Each line of the records below that holds "false" should be returned.

====================

/-- The block-specific registers of a kind of page. -/
def pageMap : PageKind → List RegDef
  | .glb => mapGlb
  | .clk => mapClk
  | .gtc => mapGtc
  | .boot => mapBoot
  | .evc => mapEvc
  | .evg => mapEvg
  | .mc => mapMc
  | .mcg => mapMcg
  | .qos => mapQos
  | .srm => mapSrm
  | .mbx => mapMbx
  | .vlt => mapVlt
  | .hif => mapHif
  | .bmp => mapBmp
  | .pwr => mapPwr
  | .prt => mapPrt
  | .seq => mapSeq
  | .lks => mapLks
  | .apg => mapApg
  | .cdc => mapCdc
  | .tsa => mapTsa
  | .dds => mapDds
  | .trg => mapTrg
  | .acq => mapAcq
  | .msk => mapMsk
  | .flp => mapFlp
  | .cec => mapCec
  | .ddc => mapDdc
  | .aux => mapAux
  | .hpd => mapHpd
  | .meas => mapMeas
  | .fch => mapFch
  | .uch => mapUch

end Sys2Proof.Machine
end

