/-- Start-up, Keeper and ledger queue. -/
structure Boot where
  /-- start-up steps that have recorded an outcome, 0 to 13 -/
  done : Nat
  /-- the running step: one run, four for DRAMTRAIN -/
  runs : List StepRun
  /-- outcomes of this start, by step code, and DRAMTRAIN outcomes at 16 + c -/
  outcomes : List (Nat × Nat)
  /-- the Keeper answers (heartbeats) -/
  keeperOn : Bool
  slotValid : List (Nat × Bool)
  slotVer : List (Nat × Nat)
  /-- slot written by an update and not yet run -/
  fresh : Option Nat
  /-- slot to fall back to while a trial runs -/
  prevSlot : Option Nat
  /-- bytes of the mailbox load taken so far -/
  mbxBytes : Nat
  /-- ledger writes that wait for the Keeper: address and bytes -/
  ledgerQ : List (Nat × List Byte)
  /-- pages whose unit is offline, by page number -/
  off : List (Nat × Bool)
  /-- resets in progress by unit, 0 to 3 the ports, 4 + 4p + e the sideband engines: 0 none, 1 running, 2 done but held until
  the Keeper is back (R117) -/
  resetting : List (Nat × Nat)
  /-- a warm reset runs, and one waits for a DRAM retrain (R118) -/
  warm : Bool
  warmWait : Bool
  deriving DecidableEq, Repr

/-! ### Vector sequencer (05_vector_sequencer.md) -/

/-- A segment on its way to the issue stage (R120, R126). -/
structure Seg where
  id : Nat
  /-- 0 resident, 1 streamed, 2 APG, 3 IDLE -/
  src : Nat
  pc : Nat
  raddr : Nat
  /-- vectors of one body, and copies of it (R147) -/
  count : Nat
  copies : Nat
  /-- vectors issued so far, over all copies -/
  issued : Nat
  wsm : Nat
  rxrec : Bool
  mark : Option Nat
  apc : Nat
  restart : Bool
  /-- decode edge; not-before times (true: from SEQ_TREF) and SYNCs (period, phase, earliest) of its first vector, with their pad source;
  local SETs that this vector brings (R137, R139) -/
  decode : Nat
  nb : List (Bool × Nat)
  sync : List (Nat × Nat × Nat)
  nbPad : Nat
  sets : List (Nat × Nat)
  deriving DecidableEq, Repr

/-- A beat of the run-ahead FIFO (R122, R126). -/
structure Beat where
  seg : Nat
  src : Nat
  pc : Nat
  /-- offset in the segment of the next vector to launch -/
  ofs : Nat
  /-- vectors not yet launched: Table 5-3 words, and under the APG source the compare words -/
  words : List Nat
  cmp : List Nat
  /-- the words of the whole beat, for pads (R145), and the vectors at issue -/
  all : List Nat
  n0 : Nat
  wsm : Nat
  /-- `SEQ_CMASK` at issue (R160) -/
  cmask : Nat
  issue : Nat
  nb : List (Bool × Nat)
  sync : List (Nat × Nat × Nat)
  nbPad : Nat
  mark : Option Nat
  sets : List (Nat × Nat)
  rxrec : Bool
  beatNo : Nat
  last : Bool
  deriving DecidableEq, Repr

/-- What the compares of a segment have given (R133, R143). -/
structure SegRes where
  fail : Bool
  /-- A(v) of its last vector once launched -/
  aLast : Option Nat
  /-- vectors launched whose results are still to come -/
  open_ : Nat
  deriving DecidableEq, Repr

/-- What the front end is doing (R123, R136 to R147, R152). -/
inductive FrontEnd where
  | off
  | run
  /-- holds the moored instruction at PC for the TX side, the RX side, or both -/
  | moor (tx rx : Bool)
  /-- WAIT_EVENT until the deadline, if any -/
  | event (deadline : Option Nat)
  /-- waits on the compare condition of the watched segment -/
  | cmp (seg target next cond : Nat)
  /-- waits on a MATCH unit: units run so far -/
  | match_ (seg units : Nat)
  /-- holds a TIMED SET until `SEQ_TREF` is fixed (R138) -/
  | timed
  deriving DecidableEq, Repr

/-- A span of the TX stream that the fetcher has taken (R151): first stream barge, length, passes, pinned or not, fetch number
of its first barge. -/
structure TxSpan where
  start : Nat
  barges : Nat
  reps : Nat
  pinned : Bool
  fetch0 : Nat
  deriving DecidableEq, Repr

/-- One direction's descriptor walk (R149 to R151). -/
structure Walk where
  idx : Nat
  /-- barges of the present pass done, passes done -/
  pos : Nat
  pass : Nat
  /-- the LAST span is done; the walk waits for a valid descriptor; it has reported the invalid one it stands on -/
  ended : Bool
  waiting : Bool
  bad : Bool
  deriving DecidableEq, Repr

/-- A port's sequencer and locks. -/
structure Seq where
  fe : FrontEnd
  /-- loop start, remaining count, call depth (R136) -/
  loops : List (Nat × Nat × Nat)
  calls : List Nat
  segs : List Seg
  fifo : List Beat
  nextSeg : Nat
  /-- segment of the most recent issuing instruction; none where it had no vectors (R133) -/
  lastSeg : Option Nat
  res : List (Nat × SegRes)
  /-- last decode edge, last issue edge, time the FIFO last made room -/
  decoded : Nat
  issuedAt : Nat
  roomAt : Nat
  beats : Nat
  /-- timing set of the beat issued last (R125) -/
  issueTs : Nat
  /-- c_s of R124 once it is fixed, decode edge of the first wait or HALT before that, and whether SEQ_TREF is fixed -/
  cs : Option Nat
  csWait : Option Nat
  tref : Bool
  /-- start of the next UI, number of vectors launched since the first, end of the last program vector, launch end after STOP
  (R157) -/
  nextUi : Nat
  n : Nat
  lastEnd : Nat
  stopAt : Option Nat
  /-- launching goes on after HALT or an error with the idle word only; the error record still lacks its GTC, and the earliest launch of
  the first missing vector (R158) -/
  idleOnly : Bool
  errPend : Bool
  errMin : Nat
  /-- the last beat launched: words and map, for pads; pads given in this wait; pad source 0 copies, 1 idle, 2 mooring -/
  padWords : List Nat
  padWsm : Nat
  padK : Nat
  padSrc : Nat
  /-- a wait runs, and it ends with a vector of this segment or a later one (R123) -/
  inWait : Bool
  waitSeg : Nat
  /-- not-before times, SYNCs, their pad source and local SETs for the next program vector (R137, R139) -/
  nb : List (Bool × Nat)
  sync : List (Nat × Nat × Nat)
  nbPad : Nat
  sets : List (Nat × Nat)
  moorOk : Bool
  /-- sequencer flags set by SET, and pulses that end at the next UI -/
  sflag : Nat
  pulses : Nat
  /-- timing set selected at the pins -/
  ts : Nat
  /-- TX lock: spans taken, barges fetched and freed, streamed vectors consumed, poisoned fetches with their address -/
  tx : Walk
  txSpans : List TxSpan
  txFetched : Nat
  txFreed : Nat
  txN : Nat
  txLow : Bool
  poison : List (Nat × Nat)
  /-- RX lock: recorded vectors launched, recorded vectors whose data is in, barges drained, and no room any more -/
  rx : Walk
  rxN : Nat
  rxDone : Nat
  rxDrained : Nat
  rxLow : Bool
  rxDead : Bool
  undeclared : Bool
  deriving DecidableEq, Repr

/-- Levels at the control balls that the block sees or drives (19_package_and_signals.md). -/
structure Pins where
  /-- TRIG_IN[3:0] at the core, TRIG_OUT[3:0] driven, RESET_N, TAMPER_N -/
  trigIn : Nat
  /-- changes of TRIG_IN balls that a port may still have to see at a later SQCLK edge, newest first: ball, time (R140) -/
  trigAt : List (Nat × Nat)
  trigOut : Nat
  tamperN : Bool
  /-- comparators of the utility channels: high of UCm in bit 2m, low in bit 2m + 1 (R313) -/
  ucCmp : Nat
  deriving DecidableEq, Repr

/-! ### Algorithmic pattern generator and codecs (06_algorithmic_generators_and_codecs.md) -/

/-- One UI of a lane sequence: its index, the bits emitted to it and their number, and the (X, Y) tag (R162, R163). -/
structure LaneUi where
  ui : Nat
  val : Nat
  nb : Nat
  x : Nat
  y : Nat
  deriving DecidableEq, Repr
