/-- The lane count fits the map (Table 6-5, R178). -/
def Pack.ok (k : Pack) : Bool :=
  let n := k.nl
  let cnt := match k.map with
    | 0 | 1 => decide (1 ≤ n)
    | 2 => n == 3
    | 3 => n == 3 || n == 4
    | 4 | 5 => n == 1 || n == 2 || n == 4
    | 6 => decide (1 ≤ n ∧ n ≤ 4)
    | _ => decide (1 ≤ n ∧ n ≤ 4) && (List.range n).all (fun i => decide (k.ch i ≤ 3))
  cnt

/-- Payload bits per UI of lane `i` under the segment's map `wsm` (R128, R162). -/
def laneW (d : Dev) (p wsm ch : Nat) : Nat :=
  let ws := nbits (d.lwide (R.seqWsmap0 p wsm) 3) (4 * ch + 3) (4 * ch)
  let fmt := fget (d.lv (fchPage (8 * p + ch) + 0x100 + 0x20 * ws + 0x18)) ⟨3, 0⟩
  if 5 ≤ fmt ∧ fmt ≤ 7 then 2 else 1

def laneOf (s : ApgStream) (i : Nat) : List LaneUi := tget (fun _ => []) s.lanes i
def laneEnd (s : ApgStream) (i : Nat) : Nat := tget (fun _ => 0) s.ends i

/-- Add one bit to UI `u` of lane `i`. -/
def laneBit (s : ApgStream) (i u : Nat) (b : Bool) (a : Apg) : ApgStream :=
  let l := laneOf s i
  let r : List LaneUi × Nat := match l.getLast? with
    | some e => if e.ui = u then (l.dropLast ++ [{ e with val := e.val + b2n b * 2 ^ e.nb, nb := e.nb + 1, x := a.x, y := a.y }], 0)
        else (l ++ [⟨u, b2n b, 1, a.x, a.y⟩], 1)
    | none => ([⟨u, b2n b, 1, a.x, a.y⟩], 1)
  { s with lanes := tset (fun _ => []) s.lanes i r.1, ends := tset (fun _ => 0) s.ends i (u + 1),
           filled := if i = 0 then s.filled + r.2 else s.filled }

/-- The UI after the end of a stream's previous emission (R163). -/
def streamEnd (s : ApgStream) : Nat := s.ends.foldl (fun m e => max m e.2) 0

/-- Bits already in UI `u` of lane `i`. -/
def laneFill (s : ApgStream) (i u : Nat) : Nat :=
  match (laneOf s i).getLast? with | some e => if e.ui = u then e.nb else 0 | none => 0

/-- The last UI of lane `i` lacks bits of the `w` that it takes. -/
def laneOpen (s : ApgStream) (i w : Nat) : Bool :=
  match (laneOf s i).getLast? with | some e => decide (e.nb < w) | none => false

/-- Add bits serially to one lane from UI `u` on, `w` bits per UI. -/
def laneSerial (w i : Nat) (a : Apg) : List Bool → Nat → ApgStream → ApgStream
  | [], _, s => s
  | b :: bs, u, s =>
    let u := if w ≤ laneFill s i u then u + 1 else u
    laneSerial w i a bs u (laneBit s i u b a)

/-- A raw serial string over all lanes (RAWSER): bits fill one UI of each lane in turn. -/
def rawSerial (ws : List Nat) (a : Apg) : List Bool → ApgStream → ApgStream
  | [], s => s
  | b :: bs, s =>
    let s := laneBit s s.curLane s.curUi b a
    let s := if (ws[s.curLane]?).getD 1 ≤ laneFill s s.curLane s.curUi then
        if s.curLane + 1 < ws.length then { s with curLane := s.curLane + 1 }
        else { s with curLane := 0, curUi := s.curUi + 1 }
      else s
    rawSerial ws a bs s

/-- Give one code group's input word to lane `i`: G UIs of one bit (R179), or for a C-PHY trio seven UIs of four bits. -/
def laneGroup (map i u w : Nat) (a : Apg) (s : ApgStream) : ApgStream :=
  let g := match map with | 2 => 10 | 3 => 18 | 4 => 10 | 5 => 132 | 6 => 8 | _ => 7
  let per := if map = 7 then 4 else 1
  let es := (List.range g).map (fun j => (⟨u + j, w / 2 ^ (per * j) % 2 ^ per, per, a.x, a.y⟩ : LaneUi))
  { s with lanes := tset (fun _ => []) s.lanes i (laneOf s i ++ es), ends := tset (fun _ => 0) s.ends i (u + g),
           filled := if i = 0 then s.filled + g else s.filled }

/-- Bits of one unit of a byte or word map. -/
def unitBits (map : Nat) : Nat := match map with | 3 => 16 | 4 => 8 | 5 => 8 | 6 => 8 | _ => 16

/-- Give one unit to lane `i`.  Under DP128 the bytes of a lane fill W[131:4] of its block, low byte first (Table 6-5). -/
def giveUnit (map i u : Nat) (bs : List Bool) (a : Apg) (s : ApgStream) : ApgStream :=
  if map = 5 then
    let t := tget (fun _ => []) s.tacc i ++ bs
    if t.length < 128 then { s with tacc := tset (fun _ => []) s.tacc i t }
    else laneGroup map i (max u (laneEnd s i)) (bitsNum t * 16) a { s with tacc := tset (fun _ => []) s.tacc i [] }
  else laneGroup map i (max u (laneEnd s i)) (bitsNum bs) a s

/-- Take whole units off the packer, round robin over the lanes. -/
def takeUnits (map nl u : Nat) (a : Apg) : Nat → ApgStream → ApgStream
  | 0, s => s
  | f + 1, s =>
    let n := unitBits map
    if s.acc.length < n ∨ nl = 0 then s
    else
      let i := s.rr % nl
      let s := giveUnit map i u (s.acc.take n) a { s with acc := s.acc.drop n }
      takeUnits map nl u a f { s with rr := (i + 1) % nl }
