/-- BEAT_ISSUE (R122, R124 to R126, R129, R153, R154). -/
def beatIssue (d : Dev) (p : Nat) : Dev :=
  let s := d.seqOf p
  match s.segs with
  | [] => d
  | g :: _ =>
    if 16 ≤ s.fifo.length ∨ 4 ≤ p ∨ d.seqState p < 2 then d
    else
      let s := issueSets s g
      let i := d.issueEdge s g
      let per := d.issuePeriod p s.issueTs i s
      let n := min (beatSize per) (g.count - g.issued % g.count)
      if g.src = 0 then
        let base := p * 0x200000 + 4 * (g.raddr + g.issued % g.count)
        d.placeBeat p s g ((List.range n).map (fun j => d.sramWord (base + 4 * j))) [] i
      else if g.src = 1 then
        let d := d.declCheck p per
        let s := { s with undeclared := (d.seqOf p).undeclared }
        let y := d.txFree p s
        let d := y.1
        let r := d.streamTake p (d.rn (R.seqUhold p)) n y.2 []
        let d := if r.1.isEmpty then d.putSeq p r.2.1 else d.placeBeat p r.2.1 g r.1 [] i
        let d := d.lksShow p
        match r.2.2 with
        | none => d
        | some c => d.issueFault p c { g with issued := g.issued + r.1.length } i
      else if g.src = 2 then d.apgBeat p s g n
      else d.placeBeat p s g (List.replicate n (d.rn (R.seqIdle0 p))) [] i

/-! ### Descriptor walks (R149, R150) -/

def descReg (p : Nat) (rx : Bool) (i w : Nat) : Nat := (if rx then R.lksRxd0 p i else R.lksTxd0 p i) + 4 * w

def descValid (d : Dev) (p : Nat) (rx : Bool) (i : Nat) : Bool := nbit (d.rn (descReg p rx i 3)) 31
def descLast (d : Dev) (p : Nat) (rx : Bool) (i : Nat) : Bool := nbit (d.rn (descReg p rx i 3)) 30
def descPin (d : Dev) (p : Nat) (rx : Bool) (i : Nat) : Bool := nbit (d.rn (descReg p rx i 3)) 29
def descRepeat (d : Dev) (p : Nat) (rx : Bool) (i : Nat) : Nat := nbits (d.rn (descReg p rx i 3)) 15 0
def descBarges (d : Dev) (p : Nat) (rx : Bool) (i : Nat) : Nat := nbits (d.rn (descReg p rx i 2)) 19 0
def descAddr (d : Dev) (p : Nat) (rx : Bool) (i : Nat) : Nat :=
  d.rn (descReg p rx i 0) / 2048 * 2048 + 2 ^ 32 * (d.rn (descReg p rx i 1) % 64)

/-- An invalid descriptor (R150). -/
def descBad (d : Dev) (p : Nat) (rx : Bool) (i : Nat) : Bool :=
  let f := if rx then d.rxFmt p else d.txFmt p
  let n := d.descBarges p rx i
  let rep := d.descRepeat p rx i
  n == 0 || !d.dramOk (d.descAddr p rx i) (2048 * n) ||
    (if rx then d.descPin p rx i || rep != 1
     else decide (1 < rep) && (f.utrack || f.chmask == 0 || n * 2048 % (64 * f.nfc) != 0))

/-- The first invalid descriptor of a ring with VALID = 1 (R150). -/
def firstBad (d : Dev) (p : Nat) (rx : Bool) : Option Nat :=
  (List.range 16).find? (fun i => d.descValid p rx i && d.descBad p rx i)

/-- Report an invalid descriptor. -/
def descReport (d : Dev) (p : Nat) (rx : Bool) (i : Nat) : Dev :=
  let a := R.lksDescStat p
  (((d.wf a F.lksDescStatBadIdx i).wf a F.lksDescStatBadRx (b2n rx)).wf a F.lksDescStatBadValid 1).raise (Ev.descErr p)

def walkOf (s : Seq) (rx : Bool) : Walk := if rx then s.rx else s.tx
def putWalk (s : Seq) (rx : Bool) (w : Walk) : Seq := if rx then { s with rx := w } else { s with tx := w }

/-- The walk finishes a descriptor: VALID is cleared, and the ring goes on or the stream ends (R149). -/
def descDone (d : Dev) (p : Nat) (rx : Bool) : Dev :=
  let s := d.seqOf p
  let w := walkOf s rx
  let last := d.descLast p rx w.idx
  let d := d.wf (descReg p rx w.idx 3) ⟨31, 31⟩ 0
  d.putSeq p (putWalk s rx { w with idx := (w.idx + 1) % 16, pos := 0, pass := 0, ended := last, waiting := false, bad := false })

/-- `LKS_DESC_STAT` shows the descriptor that the walk has taken; the field keeps it while the walk waits for the next one. -/
def descShow (d : Dev) (p : Nat) (rx : Bool) (i : Nat) : Dev :=
  d.wf (R.lksDescStat p) (if rx then F.lksDescStatRxd else F.lksDescStatTxd) i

====================

### YOUR RESPONSE
  match (laneOf s i).getLast? with | some e => decide (e.nb < w) | none => false
  d.putSeq p (putWalk s rx { w with idx := (w.idx + 1) % 16, pos := 0, pass := 0, ended := last, waiting := false, bad := false })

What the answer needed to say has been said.